- Quickstarter template
- Introduction
- Installation
- Writing your own incentive mechanism
- Writing your own subnet API
- Subnet Links
- License
This template contains all the required installation instructions, scripts, and files and functions for:
- Building Bittensor subnets.
- Creating custom incentive mechanisms and running these mechanisms on the subnets.
In order to simplify the building of subnets, this template abstracts away the complexity of the underlying blockchain and other boilerplate code. While the default behavior of the template is sufficient for a simple subnet, you should customize the template in order to meet your specific requirements.
IMPORTANT: If you are new to Bittensor subnets, read this section before proceeding to Installation section.
The Bittensor blockchain hosts multiple self-contained incentive mechanisms called subnets. Subnets are playing fields in which:
- Subnet miners who produce value, and
- Subnet validators who produce consensus
determine together the proper distribution of TAO for the purpose of incentivizing the creation of value, i.e., generating digital commodities, such as intelligence or data.
Each subnet consists of:
- Subnet miners and subnet validators.
- A protocol using which the subnet miners and subnet validators interact with one another. This protocol is part of the incentive mechanism.
- The Bittensor API using which the subnet miners and subnet validators interact with Bittensor's onchain consensus engine Yuma Consensus. The Yuma Consensus is designed to drive these actors: subnet validators and subnet miners, into agreement on who is creating value and what that value is worth.
This starter template is split into three primary files. To write your own incentive mechanism, you should edit these files. These files are:
template/protocol.py
: Contains the definition of the protocol used by subnet miners and subnet validators.neurons/miner.py
: Script that defines the subnet miner's behavior, i.e., how the subnet miner responds to requests from subnet validators.neurons/validator.py
: This script defines the subnet validator's behavior, i.e., how the subnet validator requests information from the subnet miners and determines the scores.
The Bittensor Subnet 1 for Text Prompting is built using this template. See Bittensor Text-Prompting for how to configure the files and how to add monitoring and telemetry and support multiple miner types. Also see this Subnet 1 in action on Taostats explorer.

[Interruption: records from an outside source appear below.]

/-- The outcome of a message's reply slot (R42, R142, R145, R146): the ACK heard in the slot, or NO REPLY when the window ends without
activity. OK delivers it and STREAM CLOSED fails it; after any other outcome it is the retry record until its third attempt fails (`held`
and `retry`: log 27). QUEUE FULL zeroes its sender's credit record. The scheduler then chooses the next packet, and the choice's own event
comes after the message's (log 37). -/
def Obligations.SlotOutcomeForAMessage : Prop :=
  ∀ (s u : State) (sl : Slot) (m : OutMessage) (c : Instr) (outcome : Option AckResult) (corrected : Bool),
    s.pos.state = .awaitingReply → s.pos.slot = some sl → sl.owner = .message →
    (s.msg.held = some m ∨ s.msg.held = none ∧ s.msg.retry = some m) →
    (c = .replyWindowEnd ∧ outcome = none ∧ u = s ∧ s.inReset = false ∧ sl.activity = false ∨
      ∃ h r f, c = .ackHeard h r corrected f ∧ outcome = some r ∧ u = heardBy (.ack h r corrected f) s ∧ canHear s = true ∧
        s.startup.life ≠ .halted ∧ h.source = sl.target ∧ h.dest = .station s.number ∧ h.tag = sl.tag ∧ h.source ≠ s.number) →
    let event := fun (k : EventKind) (why : Option Reason) => ({ kind := k, tag := some m.tag, reason := why
                                                                 station := match m.dest with
                                                                   | .station n => some n
                                                                   | .all => none } : EventRecord)
    let ends := fun (retry : Option OutMessage) (es : List EventRecord) => exec c s = .next (choose { u with
      pos := { u.pos with state := .possessing, slot := none }
      msg := { s.msg with
        held := none, retry := retry
        credits := if outcome = some .queueFull
          then s.msg.credits.map (fun e => (e.1, if e.1 = sl.target.val then 0 else e.2)) else s.msg.credits }
      cpe := { s.cpe with events := es.foldl pushEvent s.cpe.events } })
    let again := fun (why : Reason) =>
      (m.attempts < 3 → ends (some m) []) ∧ (3 ≤ m.attempts → ends none [event .messageFailed (some why)])
    (outcome = some .ok → ends none [event .messageDelivered (if corrected then some .corrected else none)]) ∧
    (outcome = some .streamClosed → ends none [event .messageFailed (some .streamClosed)]) ∧
    (outcome = some .payloadFailed → again .payloadFailed) ∧
    (outcome = some .queueFull → again .queueFull) ∧
    (outcome ∉ [some .ok, some .streamClosed, some .payloadFailed, some .queueFull] → again .noReply)

/-- The outcome of a request's reply slot (R27, R42, R131): the ACK heard in the slot, or NO REPLY when the window ends without activity.
ACCEPTED makes a READ wait for its return and finishes a WRITE; a refusal of range or as read-only fails it; after any other outcome it
stays QUEUED until its fourth attempt fails. QUEUE FULL zeroes its sender's message credit in this slot too (log 25). The scheduler then
chooses the next packet, and the choice's own event comes after the request's (log 37). -/
def Obligations.SlotOutcomeForARequest : Prop :=
  ∀ (s u : State) (sl : Slot) (tag : Byte) (q : Request) (c : Instr) (outcome : Option AckResult) (corrected : Bool),
    s.pos.state = .awaitingReply → s.pos.slot = some sl → sl.owner = .request tag → s.att.find tag = some q →
    (c = .replyWindowEnd ∧ outcome = none ∧ corrected = q.corrected ∧ u = s ∧ s.inReset = false ∧ sl.activity = false ∨
      ∃ h r f, c = .ackHeard h r corrected f ∧ outcome = some r ∧ u = heardBy (.ack h r corrected f) s ∧ canHear s = true ∧
        s.startup.life ≠ .halted ∧ h.source = sl.target ∧ h.dest = .station s.number ∧ h.tag = sl.tag ∧ h.source ≠ s.number) →
    let event := fun (k : EventKind) (why : Option Reason) =>
      ({ kind := k, station := some q.target, tag := some q.tag, reason := why } : EventRecord)
    let ends := fun (state : RequestState) (es : List EventRecord) => exec c s = .next (choose { u with
      pos := { u.pos with state := .possessing, slot := none }
      att := { s.att with requests := s.att.requests.map (fun o =>
        if o.tag = tag then { q with state := state, corrected := corrected } else o) }
      msg := { s.msg with credits := if outcome = some .queueFull
        then s.msg.credits.map (fun e => (e.1, if e.1 = sl.target.val then 0 else e.2)) else s.msg.credits }
      cpe := { s.cpe with events := es.foldl pushEvent s.cpe.events } })
    let again := fun (why : Reason) =>
      (q.attempts < 4 → ends q.state []) ∧ (4 ≤ q.attempts → ends (.failed why) [event .requestFailed (some why)])
    (outcome = some .accepted →
      (∀ start count, q.kind = .read start count → ends (.awaitingReturn 0) []) ∧
      ∀ index value, q.kind = .write index value → ends (.done []) [event .requestDone none]) ∧
    (outcome = some .refusedRange → ends (.failed .range) [event .requestFailed (some .range)]) ∧
    (outcome = some .refusedReadOnly → ends (.failed .readOnly) [event .requestFailed (some .readOnly)]) ∧
    (outcome = some .refusedBusy → again .busy) ∧
    (outcome ∉ [some .accepted, some .refusedRange, some .refusedReadOnly, some .refusedBusy] → again .noReply)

Before you proceed with the installation of the subnet, note the following:
- Use these instructions to run your subnet locally for your development and testing, or on Bittensor testnet or on Bittensor mainnet.
- IMPORTANT: We strongly recommend that you first run your subnet locally and complete your development and testing before running the subnet on Bittensor testnet. Furthermore, make sure that you next run your subnet on Bittensor testnet before running it on the Bittensor mainnet.
- You can run your subnet either as a subnet owner, or as a subnet validator or as a subnet miner.
- IMPORTANT: Make sure you are aware of the minimum compute requirements for your subnet. See the Minimum compute YAML configuration.
- Note that installation instructions differ based on your situation: For example, installing for local development and testing will require a few additional steps compared to installing for testnet. Similarly, installation instructions differ for a subnet owner vs a validator or a miner.
- Running locally: Follow the step-by-step instructions described in this section: Running Subnet Locally.
- Running on Bittensor testnet: Follow the step-by-step instructions described in this section: Running on the Test Network.
- Running on Bittensor mainnet: Follow the step-by-step instructions described in this section: Running on the Main Network.
As described in Quickstarter template section above, when you are ready to write your own incentive mechanism, update this template repository by editing the following files. The code in these files contains detailed documentation on how to update the template. Read the documentation in each of the files to understand how to update the template. There are multiple TODOs in each of the files identifying sections you should update. These files are:
template/protocol.py
: Contains the definition of the wire-protocol used by miners and validators.neurons/miner.py
: Script that defines the miner's behavior, i.e., how the miner responds to requests from validators.neurons/validator.py
: This script defines the validator's behavior, i.e., how the validator requests information from the miners and determines the scores.template/forward.py
: Contains the definition of the validator's forward pass.template/reward.py
: Contains the definition of how validators reward miner responses.
In addition to the above files, you should also update the following files:
README.md
: This file contains the documentation for your project. Update this file to reflect your project's documentation.CONTRIBUTING.md
: This file contains the instructions for contributing to your project. Update this file to reflect your project's contribution guidelines.template/__init__.py
: This file contains the version of your project.setup.py
: This file contains the metadata about your project. Update this file to reflect your project's metadata.docs/
: This directory contains the documentation for your project. Update this directory to reflect your project's documentation.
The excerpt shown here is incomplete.